His words sat in the stillness of the room. There were questions stewing in the pot I wanted to ask. But they wouldn't lead to answers, only wasted breaths. I didn't have time for wasted breaths.
"What makes you think you know what's going on here?"
"Word travels quickly when the leaders of Unity are held at gunpoint," he said, waving a dismissive hand. "And this little squabble between Unity and Castle hasn't been the great secret they imagine." Felix turned his stare to Ash. "It's fitting you call your organization Castle, by the way. It conjures memories of a simpler time when knights fought for honor in public. Now all the battles worth fighting take place in shadow, behind tightly drawn curtains."
Ash nodded and said, "Even shadows fighting in the dark leave a mark. It's inevitable you would find out. What you do with that knowledge is what matters now."
"Indeed." Felix steepled his fingers beneath his chin. "I suppose you're wondering if you can trust me. If I know about Castle, then it raises the question of what else I might know, and how I know it. How can you be sure Adam himself doesn't whisper in my ear while I sleep?"
Ash was fast. Faste
r than anyone I'd ever seen. Her micro-expressions, then, were especially fleeting. But the look she wore lingered.
Her pupils dilated, contracting to droplets of ink. Cheeks tensed against puckered lips. Nose scrunched.
Shock.
That Felix knew this Adam character was more disconcerting to Ash than the fact that he knew about Castle. Felix strummed this newly discovered bundle of nerves. Ash regained her composure, but the way she sat in her chair changed. Her body tightened, realizing now just how dangerous the other players in this game were.
These were the conclusions I drew from the brief exchange of words and body language between Felix and Ash, but I didn't need a diagram to know my conclusions were correct.
"How do you propose to help us?" Ash said, glossing over whatever had elicited such a reaction from her the moment before.

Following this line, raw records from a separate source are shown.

/-! ## Requests of a read stream (R71, R284, R285) -/

/-- The lines (by VA) that hold the valid elements and scale bytes of row r. -/
def rowLines (x : Strm) (r : Nat) : List Nat :=
  (((rowSegs x r (rowValid x r)).map (fun sg =>
    (lineCuts sg.1 sg.2).map (fun c => (sg.1 + c.1) / 128 * 128))).flatten).eraseDups

/-- The lines that row r still requests: those that no request of the stream is out for and that it does not hold (R284). -/
def newLines (x : Strm) (r : Nat) : List Nat :=
  (rowLines x r).filter (fun l => !(x.outst.any (fun o => o.1 == l) || x.caps.any (fun c => c.va == l)))

def vpnOf (va : Nat) : Nat := va / frameSize % 2 ^ 27

/-- The TLB's entry for a page. -/
def tlbOf (s : State) (t : TileId) (n : CtxId) (vpn : Nat) : Option Word64 :=
  (s.tlb.find? (fun e => e.t == t && e.ctx == n && e.vpn == vpn)).map (fun e => e.pte)

/-- What translating a page gives: a frame address, a fault, or a miss. -/
inductive Xlate where
  | frame (a : Nat)
  | fault
  | miss

/-- Translate through the TLB; `bad` is a page of a context whose walk has just failed. -/
def xlateOf (s : State) (t : TileId) (n : CtxId) (va : Nat) (write : Bool) (bad : Option (CtxId × Nat)) : Xlate :=
  if 2 ^ 48 ≤ va || bad == some (n, vpnOf va) then .fault
  else match tlbOf s t n (vpnOf va) with
    | some e => if pteOk e write then .frame (getF e 12 28 * 4096) else .fault
    | none => .miss

/-- The first line whose page misses. -/
def firstMiss (s : State) (t : TileId) (n : CtxId) (write : Bool) (bad : Option (CtxId × Nat)) (ls : List Nat) : Option Nat :=
  ls.find? (fun l => match xlateOf s t n l write bad with | .miss => true | _ => false)

/-- A miss waits for its walk (R271). -/
def addWalk (s : State) (t : TileId) (n : CtxId) (vpn : Nat) : State :=
  if s.walks.any (fun w => w.t == t && w.ctx == n && w.vpn == vpn) then s
  else { s with walks := s.walks ++ [⟨t, n, vpn⟩] }

/-- Request entries that a tile's streams and gathers hold (R71). -/
def tileHeld (s : State) (t : TileId) : Nat :=
  (List.range 64).foldl (fun a n => a + fld s (aSte t n) 8 8) 0 + (s.gaths.filter (fun g => g.t == t)).length

/-- Issue the request of one line, or mark it when its translation faults (R285); none while its page is not in the TLB, or
an entry or the return place it needs is not free (R71, R284). -/
def issueLine (t : TileId) (n : Nat) (bad : Option (CtxId × Nat)) (s : State) (x : Strm) (va : Nat) : Option State :=
  match xlateOf s t x.ctx va false bad with
  | .miss => none
  | .frame f =>
    let pa := f + va % frameSize
    if 128 ≤ strmHeld x || 256 ≤ tileHeld s t || 2048 ≤ portUsed s (sliceOf pa / 4) then none
    else
      let q : Req := ⟨pa, x.ctx, min x.prio (fld s (aCtx x.ctx) 8 3), x.gen, uncCycle s, x.reuse, x.keepN, x.td.tensor,
        x.unpin, true, x.mgroup, x.mcount, .read t n va⟩
      let s := portTake { s with reqs := s.reqs ++ [q] } (sliceOf pa / 4)
      some (perfTile (putStrm s t n { x with outst := x.outst ++ [(va, sliceOf pa / 4)] }) t (some x.ctx) 1 0x11 none 1)
  | .fault => some (setStrm s t n (some { x with caps := x.caps ++ [⟨va, List.replicate 128 0, 4, 16⟩] }))

/-- Issue the lines of a read stream in row order, as far as AHEAD, the request entries and the TLB allow. -/
def pump (t : TileId) (n : Nat) (bad : Option (CtxId × Nat)) : Nat → State → State
  | 0, s => s
  | f + 1, s => match strmOf s t n with
    | none => s
    | some x =>
      let r := x.issued
      if x.write || x.td.space || fld s (aSte t n) 0 3 != 1 || strmRows x ≤ r || (x.ahead != 0 && x.moved + x.ahead ≤ r) then s
      else
        match newLines x r with
        | [] => pump t n bad f (setStrm s t n (some { x with issued := r + 1 }))
        | l :: _ => match firstMiss s t x.ctx false bad [l] with
          | some l => addWalk s t x.ctx (vpnOf l)
          | none => match issueLine t n bad s x l with
            | some s => pump t n bad f s
            | none => s

/-- The lines and rows that a stream may run ahead of its delivery at once. -/
def pumpFuel : Nat := 512

/-- The stream contexts of a tile that hold a stream. -/
def tileStrms (s : State) (t : TileId) : List Nat :=
  (List.range 64).filter (fun i => (strmOf s t i).isSome)

/-- Every read stream of a tile issues what it can, in the order of their priorities, the lower stream context first among
equal ones (R71). -/
def pumpTile (t : TileId) (bad : Option (CtxId × Nat)) (s : State) : State :=
  ((List.range 8).reverse.flatMap (fun p => (tileStrms s t).filter (fun i => (strmOf s t i).any (fun x => x.prio == p)))).foldl
    (fun s i => pump t i bad pumpFuel s) s

/-! ## Delivery of read rows (R285, R291) -/

/-- A byte of the captured lines. -/
def capByte (x : Strm) (va : Nat) : Byte :=
  match x.caps.find? (fun c => c.va == va / 128 * 128) with
  | some c => c.data.getD (va % 128) 0
  | none => 0

def capBytes (x : Strm) (va len : Nat) : List Byte := (List.range len).map (fun i => capByte x (va + i))

/-- The worst mark among a row's lines: 4 translation first, then MEM_UE, TAG_FAIL, POISON (R285, R291). -/
def rowMark (x : Strm) (r : Nat) : Nat :=
  (rowLines x r).foldl (fun m l => match x.caps.find? (fun c => c.va == l) with
    | some c => max m c.mark
    | none => m) 0

/-- A request of the row is deferred: its translation faulted (R285). -/
def rowMarked (x : Strm) (r : Nat) : Bool := (rowLines x r).any (fun l => x.caps.any (fun c => c.va == l && c.mark == 4))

"Cybercore has the best coders in the world. That cannot be disputed. Your software is unrivaled, and I say that as Cybercore's number one competitor," Felix said, pulling a briefcase from the floor beside his chair and placing it on the desk. He thumbed the combination, tumblers rolled into place, and the lid popped open. "But, in the world of hardware, Phoenix is without equal."
Felix pulled from the case a pyramid cut from black glass that fit in the palm of his hand.
"What's that?" I asked.
"This is my gift to you in your effort against Unity," Felix said, smiling from cheek to ear. "I call it the Hive Mind. I think you'll find it useful moving forward into the next stage of your investigation."
"What's it do?"
"The nanites crawling across the surface of the Hive Mind allow the user remote access to whatever system they've infected."
I processed this information like the first primate using a stick to suck ants from their hill. "You're talking nanocomps, aren't you?"
"Ye—"
The Stream dissolved. White light and static noise covered me. I tumbled out of the system and clutched my ears. Tears blurred my vision but I could see enough to know we were back in Lou's office. Felix Cross was gone. My eardrums pulsed as if stabbed with an icepick.